It's been over a year since I first began working on my now finished novel. Sometimes it's still hard to believe. Even if my novel doesn't go anywhere - which, it will, I'm determined to make something happen with it - it was still an awesome journey I took, writing a book. I learned a lot in my faith as I wrote it, something I didn't even know until I was finished. Since the pathetic blog post I wrote when I finished it gave you absolutely no information, I thought we'd visit that process of writing a book. I want to remember it all, so here we go...
Working super hard at a novel that had all my emotions from entering fifth grade.
That novel was just not clicking with me. I knew I could do better. I knew that we could always be questioning our writing, too, but I just had to take a break with that story. I kept it (a lesson learned the hard way danggit), but I decided to begin a new story I'd really felt confident in. The story (which I called HOURS APART) was postponed at a little over thirty thousand words, a record for me.
In the spring at the end of my fifth grade year, I began the story I have now finished. Beginning a sparkly new idea is a blast at first, but later it takes tons of grit to persevere through. My goal was to finish my book by Christmas 2014.
I was getting super close. Before I started typing, I set a goal for myself at forty thousand words to reach. When I filled the white space with that many words and still had more to go, it was a great feeling! I still had to finish the book, though.
Around Christmastime, I only had four or five chapters left. I remember it was the day after Christmas, and I was telling my mom I was almost!!! done!!! That feeling though when you finish completely. I was so thankful to God. This book was going to be about faith because I want to spread it everywhere, and it was just an amazing feeling for me. As an adult, it takes grit to write a book. As an impatient little eleven year old, it took even more. I prayed, though, that God would help me persevere through it and that He'd use me. And He did.
There were plenty of errors. Some of the things I learned in my language classes this year you could tell were obviously lacking, but that's okay. That's why I'm editing it. I was also stoked that I had exceeded my goal of forty thousand words. I finished at a little under sixty thousand! I don't want to be one of those people who's just throwing out phrases about glory to God, so when I say glory to Him I MEAN IT. Writing a book is not easy, and there's really no way I could do it without God guiding me. No way I could have done it as fast - I was shocked that it didn't take at least a full year. It's taken over a year to be edited completely, but I expected that.
This would be the time where I started revising on the document. I have my own process that goes through it about six times. It's no joke! Before I begin, I like to read through what I've done without making any corrections. I don't really read the books I'm writing until they're done! Sometimes I'll read a chapter if I need a refresher on something, but I don't read the whole thing until the end. It's really cool to read it beginning to end and be like, I wrote this.

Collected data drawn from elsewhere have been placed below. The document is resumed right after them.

/-- New firmware is held once it verifies, takes over with its measurement and the queues as they are, and the reply follows the return.
A flash write puts copy B and copy A in place and the directory in order, or leaves copy A alone where copy B does not read back. -/
def Claims.FirmwareUpdates : Prop :=
  (∀ (s : State) (c : Nat) (p : Packet) (e : Envelope),
    let b := s.begin_ c p (s.ctx c).cls
    (s.Starts c p 0x0B05 → chkSrvFirmware s c = none → s.verifyStatus e [0x01] = none → exec (.srvFwUpdate c p (some e)) s =
      .next { b.1 with pwr := { s.pwr with handover := .loaded, fwCmd := some (b.2, e) } }) ∧
    (s.Starts c p 0x0B05 → chkSrvFirmware s c = none → s.verifyStatus e [0x01] = some stSigFail → exec (.srvFwUpdate c p (some e)) s =
      .next (State.complete { b.1 with sec := { s.sec with sigfailCnt := satInc s.sec.sigfailCnt } } b.2 stSigFail [])) ∧
    (s.Starts c p 0x0B06 → chkSrvFirmware s c = none → s.verifyStatus e [0x01, 0x02, 0x03, 0x04] = none →
      exec (.srvFlashWrite c p (some e)) s = .next { b.1 with pwr := { s.pwr with flashCmd := some (b.2, e) } }) ∧
    (s.Starts c p 0x0B06 → chkSrvFirmware s c = none → exec (.srvFlashWrite c p none) s = .next (b.1.complete b.2 stEcc []))) ∧
  (∀ (s : State) (t : Nat) (r : CmdRef) (e : Envelope), s.powered = true → s.pwr.fwCmd = some (r, e) →
    (s.pwr.handover = .loaded → ∃ u : State, exec (.fwHandoverTakeover t) s = .next u ∧ u.pwr = { s.pwr with handover := .core2 } ∧
      u.cmd = s.cmd ∧ u.sec.running = tblInsert (tblErase s.sec.running 1) 1 (e.svnIndex, e.svn.toNat) ∧
      tblGet 0 u.sec.slots 1 = Config.sha3 (digestBytes (tblGet 0 s.sec.slots 1) ++ digestBytes e.headerDigest) ∧
      (∀ k, k ≠ 1 → tblGet 0 u.sec.slots k = tblGet 0 s.sec.slots k)) ∧
    (s.pwr.handover = .core2 → exec (.fwHandoverReturn t) s = .next (State.complete { s.advance t with
      pwr := { s.pwr with handover := .none, fwCmd := none } } r stOk []))) ∧
  (∀ (s : State) (t : Nat) (r : CmdRef) (e : Envelope), s.powered = true → s.pwr.flashCmd = some (r, e) →
    (∃ u : State, exec (.flashWriteComplete t true) s = .next (u.complete r stOk [2]) ∧ u.flash.dirOk = true ∧ u.pwr.flashCmd = none ∧
      (∀ k x, (u.flash.copies.find? fun y => y.type == e.type.toNat && y.copyB == k) = some x → x.env = e) ∧
      (∀ k ty, ty ≠ e.type.toNat → (u.flash.copies.find? fun y => y.type == ty && y.copyB == k) =
        s.flash.copies.find? fun y => y.type == ty && y.copyB == k)) ∧
    ∃ u : State, exec (.flashWriteComplete t false) s = .next (u.complete r stDataError []) ∧ u.pwr.flashCmd = none ∧
      ∀ ty, (u.flash.copies.find? fun y => y.type == ty && y.copyB == false) =
        s.flash.copies.find? fun y => y.type == ty && y.copyB == false)

/-- SRV_RESET is a part reset, which leaves what MRAM and the board hold and nothing else. PWR_CAP_SET sets the cap, from the next load
on where no image is loaded. SRV_QUERY gives the power state, the service state and the number of repair records. -/
def Claims.ServiceCommands : Prop :=
  ∀ (s : State) (c : Nat) (p : Packet),
    let b := s.begin_ c p (s.ctx c).cls
    (s.Starts c p 0x0B07 → c = 0 → exec (.srvReset c p) s = .next s.reboot ∧ s.reboot.sec.mram = s.sec.mram ∧ s.reboot.image = none ∧
      s.reboot.cmd = {} ∧ s.reboot.time = State.reset.time ∧ s.reboot.hostMem = s.hostMem ∧ s.reboot.flash = s.flash ∧
      s.reboot.pending = s.pending ∧ s.reboot.cmp.sp = []) ∧
    (s.Starts c p 0x0B08 → chkPwrCapSet s c p = none →
      (s.glob.imageLoaded = true → exec (.pwrCapSet c p) s = .next (State.complete { b.1 with pwr := { s.pwr with
        cap := u32 p 20, capNext := none } } b.2 stOk [w32 (u32 p 20)])) ∧
      (s.glob.imageLoaded = false → exec (.pwrCapSet c p) s = .next (State.complete { b.1 with pwr := { s.pwr with
        capNext := some (u32 p 20) } } b.2 stOk [w32 s.pwr.cap]))) ∧
    (s.Starts c p 0x0B09 → exec (.srvQuery c p) s = .next (b.1.complete b.2 stOk [s.pwrStatus, s.pwrSvc, s.repairCnt]))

Afterwards, I go through and just make any corrections I need to start with. After that, each time has a certain area I'm correcting, and I just keep doing that. I wanted somebody to look at it like a teacher, but I think a lot of them were really busy, and I never heard back. I let my blogging buddy who I'd been talking with for quite awhile have a peek at it, but other than that, it's just me who's read it. I think I'm going to keep it that way, too. I definitely don't have all the grammar rules figured out, but I would say I have a natural ability with spelling, punctuation, and just writing good sentences. If God can help me finish it, He'll help me edit it. He's not just going to drop me there.

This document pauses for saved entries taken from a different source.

@[simp] theorem State.setWin_pending (s : State) (k slot : Nat) (w : Window) : (s.setWin k slot w).pending = s.pending := rfl
@[simp] theorem State.setWin_powered (s : State) (k slot : Nat) (w : Window) : (s.setWin k slot w).powered = s.powered := rfl
@[simp] theorem State.setWin_glob (s : State) (k slot : Nat) (w : Window) : (s.setWin k slot w).glob = s.glob := rfl
@[simp] theorem State.setWin_time (s : State) (k slot : Nat) (w : Window) : (s.setWin k slot w).time = s.time := rfl
@[simp] theorem State.setWin_sched (s : State) (k slot : Nat) (w : Window) : (s.setWin k slot w).sched = s.sched := rfl
@[simp] theorem State.setWin_cmd (s : State) (k slot : Nat) (w : Window) : (s.setWin k slot w).cmd = s.cmd := rfl
@[simp] theorem State.setWin_sync (s : State) (k slot : Nat) (w : Window) : (s.setWin k slot w).sync = s.sync := rfl
@[simp] theorem State.setWin_safe (s : State) (k slot : Nat) (w : Window) : (s.setWin k slot w).safe = s.safe := rfl
@[simp] theorem State.setWin_pwr (s : State) (k slot : Nat) (w : Window) : (s.setWin k slot w).pwr = s.pwr := rfl
@[simp] theorem State.setWin_cte (s : State) (k slot : Nat) (w : Window) : (s.setWin k slot w).cte = s.cte := rfl
@[simp] theorem State.setWin_mio (s : State) (k slot : Nat) (w : Window) : (s.setWin k slot w).mio = s.mio := rfl
@[simp] theorem State.setWin_srv (s : State) (k slot : Nat) (w : Window) : (s.setWin k slot w).srv = s.srv := rfl
@[simp] theorem State.setWin_strm (s : State) (k slot : Nat) (w : Window) : (s.setWin k slot w).strm = s.strm := rfl
@[simp] theorem State.setWin_slv (s : State) (k slot : Nat) (w : Window) : (s.setWin k slot w).slv = s.slv := rfl
@[simp] theorem State.setWin_cap (s : State) (k slot : Nat) (w : Window) : (s.setWin k slot w).cap = s.cap := rfl
@[simp] theorem State.setWin_ppe (s : State) (k slot : Nat) (w : Window) : (s.setWin k slot w).ppe = s.ppe := rfl
@[simp] theorem State.setWin_cans (s : State) (k slot : Nat) (w : Window) : (s.setWin k slot w).cans = s.cans := rfl
@[simp] theorem State.setWin_eths (s : State) (k slot : Nat) (w : Window) : (s.setWin k slot w).eths = s.eths := rfl
@[simp] theorem State.setWin_lnk (s : State) (k slot : Nat) (w : Window) : (s.setWin k slot w).lnk = s.lnk := rfl
@[simp] theorem State.setWin_sec (s : State) (k slot : Nat) (w : Window) : (s.setWin k slot w).sec = s.sec := rfl
@[simp] theorem State.setWin_flash (s : State) (k slot : Nat) (w : Window) : (s.setWin k slot w).flash = s.flash := rfl
@[simp] theorem State.setWin_image (s : State) (k slot : Nat) (w : Window) : (s.setWin k slot w).image = s.image := rfl
@[simp] theorem State.setWin_hostMem (s : State) (k slot : Nat) (w : Window) : (s.setWin k slot w).hostMem = s.hostMem := rfl
@[simp] theorem State.setWin_hubMem (s : State) (k slot : Nat) (w : Window) : (s.setWin k slot w).hubMem = s.hubMem := rfl
@[simp] theorem State.setWin_free (s : State) (k slot : Nat) (w : Window) : (s.setWin k slot w).free = s.free := rfl
@[simp] theorem State.setWin_mark (s : State) (k slot : Nat) (w : Window) : (s.setWin k slot w).mark = s.mark := rfl
@[simp] theorem State.setWin_records (s : State) (k slot : Nat) (w : Window) : (s.setWin k slot w).records = s.records := rfl

@[simp] theorem State.setBuilder_pending (s : State) (part : Nat) (b : Builder) : (s.setBuilder part b).pending = s.pending := rfl
@[simp] theorem State.setBuilder_powered (s : State) (part : Nat) (b : Builder) : (s.setBuilder part b).powered = s.powered := rfl
@[simp] theorem State.setBuilder_glob (s : State) (part : Nat) (b : Builder) : (s.setBuilder part b).glob = s.glob := rfl
@[simp] theorem State.setBuilder_time (s : State) (part : Nat) (b : Builder) : (s.setBuilder part b).time = s.time := rfl
@[simp] theorem State.setBuilder_sched (s : State) (part : Nat) (b : Builder) : (s.setBuilder part b).sched = s.sched := rfl
@[simp] theorem State.setBuilder_cmd (s : State) (part : Nat) (b : Builder) : (s.setBuilder part b).cmd = s.cmd := rfl
@[simp] theorem State.setBuilder_sync (s : State) (part : Nat) (b : Builder) : (s.setBuilder part b).sync = s.sync := rfl
@[simp] theorem State.setBuilder_safe (s : State) (part : Nat) (b : Builder) : (s.setBuilder part b).safe = s.safe := rfl
@[simp] theorem State.setBuilder_pwr (s : State) (part : Nat) (b : Builder) : (s.setBuilder part b).pwr = s.pwr := rfl
@[simp] theorem State.setBuilder_cte (s : State) (part : Nat) (b : Builder) : (s.setBuilder part b).cte = s.cte := rfl
@[simp] theorem State.setBuilder_mio (s : State) (part : Nat) (b : Builder) : (s.setBuilder part b).mio = s.mio := rfl
@[simp] theorem State.setBuilder_cmp (s : State) (part : Nat) (b : Builder) : (s.setBuilder part b).cmp = s.cmp := rfl
@[simp] theorem State.setBuilder_strm (s : State) (part : Nat) (b : Builder) : (s.setBuilder part b).strm = s.strm := rfl
@[simp] theorem State.setBuilder_slv (s : State) (part : Nat) (b : Builder) : (s.setBuilder part b).slv = s.slv := rfl
@[simp] theorem State.setBuilder_cap (s : State) (part : Nat) (b : Builder) : (s.setBuilder part b).cap = s.cap := rfl
@[simp] theorem State.setBuilder_ppe (s : State) (part : Nat) (b : Builder) : (s.setBuilder part b).ppe = s.ppe := rfl
@[simp] theorem State.setBuilder_cans (s : State) (part : Nat) (b : Builder) : (s.setBuilder part b).cans = s.cans := rfl
@[simp] theorem State.setBuilder_eths (s : State) (part : Nat) (b : Builder) : (s.setBuilder part b).eths = s.eths := rfl
@[simp] theorem State.setBuilder_lnk (s : State) (part : Nat) (b : Builder) : (s.setBuilder part b).lnk = s.lnk := rfl
@[simp] theorem State.setBuilder_sec (s : State) (part : Nat) (b : Builder) : (s.setBuilder part b).sec = s.sec := rfl
@[simp] theorem State.setBuilder_flash (s : State) (part : Nat) (b : Builder) : (s.setBuilder part b).flash = s.flash := rfl
@[simp] theorem State.setBuilder_image (s : State) (part : Nat) (b : Builder) : (s.setBuilder part b).image = s.image := rfl
@[simp] theorem State.setBuilder_hostMem (s : State) (part : Nat) (b : Builder) : (s.setBuilder part b).hostMem = s.hostMem := rfl
@[simp] theorem State.setBuilder_hubMem (s : State) (part : Nat) (b : Builder) : (s.setBuilder part b).hubMem = s.hubMem := rfl
@[simp] theorem State.setBuilder_free (s : State) (part : Nat) (b : Builder) : (s.setBuilder part b).free = s.free := rfl
@[simp] theorem State.setBuilder_mark (s : State) (part : Nat) (b : Builder) : (s.setBuilder part b).mark = s.mark := rfl
@[simp] theorem State.setBuilder_records (s : State) (part : Nat) (b : Builder) : (s.setBuilder part b).records = s.records := rfl

@[simp] theorem State.recorded_records (s : State) (a : Nat) : (s.recorded a).records = a :: s.records := rfl
@[simp] theorem State.region_recorded (s : State) (a m : Nat) : (s.recorded a).region m = s.region m := rfl
@[simp] theorem State.port_recorded (s : State) (a m : Nat) : (s.recorded a).port m = s.port m := rfl
@[simp] theorem State.group_recorded (s : State) (a m : Nat) : (s.recorded a).group m = s.group m := rfl
@[simp] theorem State.region_updWork (s : State) (id : WorkId) (f : Work → Work) (m : Nat) : (s.updWork id f).region m = s.region m := rfl
@[simp] theorem State.port_updWork (s : State) (id : WorkId) (f : Work → Work) (m : Nat) : (s.updWork id f).port m = s.port m := rfl
@[simp] theorem State.region_setWin (s : State) (k slot : Nat) (w : Window) (m : Nat) : (s.setWin k slot w).region m = s.region m := rfl
@[simp] theorem State.seq_setBuilder (s : State) (part : Nat) (b : Builder) (m : Nat) : (s.setBuilder part b).seq m = s.seq m := rfl
@[simp] theorem State.builder_setBuilder (s : State) (part q : Nat) (b : Builder) :
    (s.setBuilder part b).builder q = if q = part then b else s.builder q := by
  simp [State.builder, State.setBuilder]
@[simp] theorem State.winOf_setWin (s : State) (k slot q n : Nat) (w : Window) :
    (s.setWin k slot w).winOf q n = if q = k ∧ n = slot then w else s.winOf q n := by
  unfold State.winOf State.setWin State.port State.setPort
  by_cases h : q = k
  · subst h; simp
  · simp [h]

end Sys2Proof.Machine
end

I also think, worst case scenario, I send it to an agency, and they will write back if I have some major areas I need to work on. Again, God always remains faithful. I know it will work out.
It took awhile to print my book because of how long it was, but finally I got it in the summer. It was HUGE, probably because I had it double spaced. I worked on editing quite a bit, and then I made the online corrections.
...I am working on the finishing touches, and I'm learning it will never be perfect, so I'll just do my best.
...I am trusting that God will use me and this book to glorify Him.
...I am pushing away doubts and lies of Satan, and I am fully trusting God's truth and promises. All glory goes to Him through it all - whatever happens. Thank you all for being such an encouragement in my journey, this is only the beginning!